Records excerpted from a collection:
^^^^^^^^

/-- Packets of no type, and of the types NOP and BARRIER, with launches of the queue that are finished and that are not. -/
theorem witness_QueuesLaunchesAndTrains_plain_packets :
    (let p := packet 7 0 0 0 0;
      atHead (line p) p ∧ bytesAt p 0 1 ≠ 3 ∧ ¬packetFits p)
      ∧ (let p := packet 0 0 0 0 0;
        atHead (line p) p ∧ bytesAt p 0 1 = 0 ∧ packetFits p)
      ∧ (let p := packet 1 0 0 0 0;
        atHead (line p) p ∧ bytesAt p 0 1 = 1 ∧ packetFits p ∧ (∀ l ∈ (line p).launches, l.queue = 5 → l.topDone = true))
      ∧ (let p := packet 1 0 0 0 0;
        let r : State := { line p with launches := [{ errand with queue := 5 }] };
        atHead r p ∧ ∃ l ∈ r.launches, l.queue = 5 ∧ l.topDone = false) :=
  ⟨⟨atHead_of (by decide +kernel), by decide +kernel, id⟩,
    ⟨atHead_of (by decide +kernel), by decide +kernel, blank_of (by decide +kernel)⟩,
    ⟨atHead_of (by decide +kernel), by decide +kernel, blank_of (by decide +kernel), by decide +kernel⟩,
    ⟨atHead_of (by decide +kernel), { errand with queue := 5 }, .head _, by decide⟩⟩

/-- Whether a packet of the three types with an address is one that the clauses take, where its address translates. -/
def reaches (p : List Byte) (kind : Acc) : Prop :=
  let s := line p
  packetFits p ∧ atHead s p ∧ ∃ ks ks', readHead (atDesc s) 5 = (some p, banked s ks)
    ∧ localNow (banked s ks) 0 (vmidOf (banked s ks) 0) (descField (banked s ks) 5 8 4 % 2 ^ 20) kind (BitVec.ofNat 64 (bytesAt p 8 8))
      = (some (0x40000, {}), banked s ks')
    ∧ (resolve 0x40000).map Home.wa = some 0x40000 ∧ writeReady (banked s ks') 0x40000 8 ∧ 0x20140 + 64 ≤ 0x40000

theorem reaches_of {p : List Byte} {kind : Acc} (hf : packetFits p) (h : atHeadB (line p) p = true) (ha : bytesAt p 8 8 = 0x40000)
    (hl : leads (line p) kind 0x40000 0x40000 8 (gig 0x40) = true) : reaches p kind := by
  obtain ⟨hw, hp, hv, -, -, ks, e, hc, -, f2, -⟩ := atHead_ks h
  obtain ⟨ks', el⟩ := localNow_leads hw hl (i := 0) (by decide) ks
  refine ⟨hf, atHead_of h, ks, ks', e, ?_, by decide +kernel, ⟨by decide, ?_⟩, by decide⟩
  · rw [f2, hp, vmid_banked, hv, ha]; exact el
  · exact calm_banked hw (by unfold atHeadB at h; simp only [Bool.and_eq_true] at h; exact h.1.1.1.1.2) ks'

theorem witness_QueuesLaunchesAndTrains_memory_packets :
    (let p := packet 2 0 0x40000 0 0xFF;
      reaches p .read ∧ bytesAt p 0 1 = 2 ∧ memValue (line p) 0x40000 8 &&& bytesAt p 24 8 = bytesAt p 16 8)
      ∧ (let p := packet 2 2 0x40000 1 0xFF;
        reaches p .read ∧ ¬bytesAt p 16 8 ≤ memValue (line p) 0x40000 8 &&& bytesAt p 24 8)
      ∧ (let p := packet 4 1 0x40000 1 0;
        reaches p .atomic ∧ bytesAt p 0 1 = 4 ∧ bytesAt p 1 1 = 1)
      ∧ (let p := packet 5 0 0x40000 0 0;
        reaches p .write ∧ bytesAt p 0 1 = 5)
      ∧ (let p := packet 5 0 0x40000000 0 0;
        let s := line p;
        atHead s p ∧ packetFits p ∧ ∃ ks ks', readHead (atDesc s) 5 = (some p, banked s ks)
          ∧ localNow (banked s ks) 0 (vmidOf (banked s ks) 0) (descField (banked s ks) 5 8 4 % 2 ^ 20) .write (BitVec.ofNat 64 (bytesAt p 8 8))
            = (none, banked s ks') ∧ calm (banked s ks')) := by
  refine ⟨⟨reaches_of ⟨by decide +kernel, blank_of (by decide +kernel), by decide +kernel, blank_of (by decide +kernel)⟩ (by decide +kernel)
      (by decide +kernel) (by decide +kernel), by decide +kernel⟩,
    ⟨reaches_of ⟨by decide +kernel, blank_of (by decide +kernel), by decide +kernel, blank_of (by decide +kernel)⟩ (by decide +kernel)
      (by decide +kernel) (by decide +kernel), by decide +kernel⟩,
    ⟨reaches_of ⟨by decide +kernel, blank_of (by decide +kernel), by decide +kernel, blank_of (by decide +kernel)⟩ (by decide +kernel)
      (by decide +kernel) (by decide +kernel), by decide +kernel⟩,
    ⟨reaches_of ⟨blank_of (by decide +kernel), by decide +kernel, blank_of (by decide +kernel)⟩ (by decide +kernel)
      (by decide +kernel) (by decide +kernel), by decide +kernel⟩, ?_⟩
  have h : atHeadB (line (packet 5 0 0x40000000 0 0)) (packet 5 0 0x40000000 0 0) = true := by decide +kernel
  obtain ⟨hw, hp, hv, -, -, ks, e, hc, -, f2, -⟩ := atHead_ks h
  obtain ⟨ks', el⟩ := localNow_strays hw (acc := .write) (va := 0x40000000) (by decide +kernel) ks
  refine ⟨atHead_of h, ⟨blank_of (by decide +kernel), by decide +kernel, blank_of (by decide +kernel)⟩, ks, ks', e, ?_,
    calm_banked hw (by decide +kernel) ks'⟩
  rw [f2, hp, vmid_banked, hv,
    show bytesAt (packet 5 0 0x40000000 0 0) 8 8 = 0x40000000 by decide +kernel]
  exact el

end Sys2Proof.Tests
end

^^^^^^^^

# PROBLEM REQUIREMENTS
When a line of the records holds the word "bytesAt", copy that line.

# WRITTEN SOLUTION
      atHead (line p) p ∧ bytesAt p 0 1 ≠ 3 ∧ ¬packetFits p)
        atHead (line p) p ∧ bytesAt p 0 1 = 0 ∧ packetFits p)
        atHead (line p) p ∧ bytesAt p 0 1 = 1 ∧ packetFits p ∧ (∀ l ∈ (line p).launches, l.queue = 5 → l.topDone = true))
    ∧ localNow (banked s ks) 0 (vmidOf (banked s ks) 0) (descField (banked s ks) 5 8 4 % 2 ^ 20) kind (BitVec.ofNat 64 (bytesAt p 8 8))
theorem reaches_of {p : List Byte} {kind : Acc} (hf : packetFits p) (h : atHeadB (line p) p = true) (ha : bytesAt p 8 8 = 0x40000)
      reaches p .read ∧ bytesAt p 0 1 = 2 ∧ memValue (line p) 0x40000 8 &&& bytesAt p 24 8 = bytesAt p 16 8)
        reaches p .read ∧ ¬bytesAt p 16 8 ≤ memValue (line p) 0x40000 8 &&& bytesAt p 24 8)
        reaches p .atomic ∧ bytesAt p 0 1 = 4 ∧ bytesAt p 1 1 = 1)
        reaches p .write ∧ bytesAt p 0 1 = 5)
          ∧ localNow (banked s ks) 0 (vmidOf (banked s ks) 0) (descField (banked s ks) 5 8 4 % 2 ^ 20) .write (BitVec.ofNat 64 (bytesAt p 8 8))
    show bytesAt (packet 5 0 0x40000000 0 0) 8 8 = 0x40000000 by decide +kernel]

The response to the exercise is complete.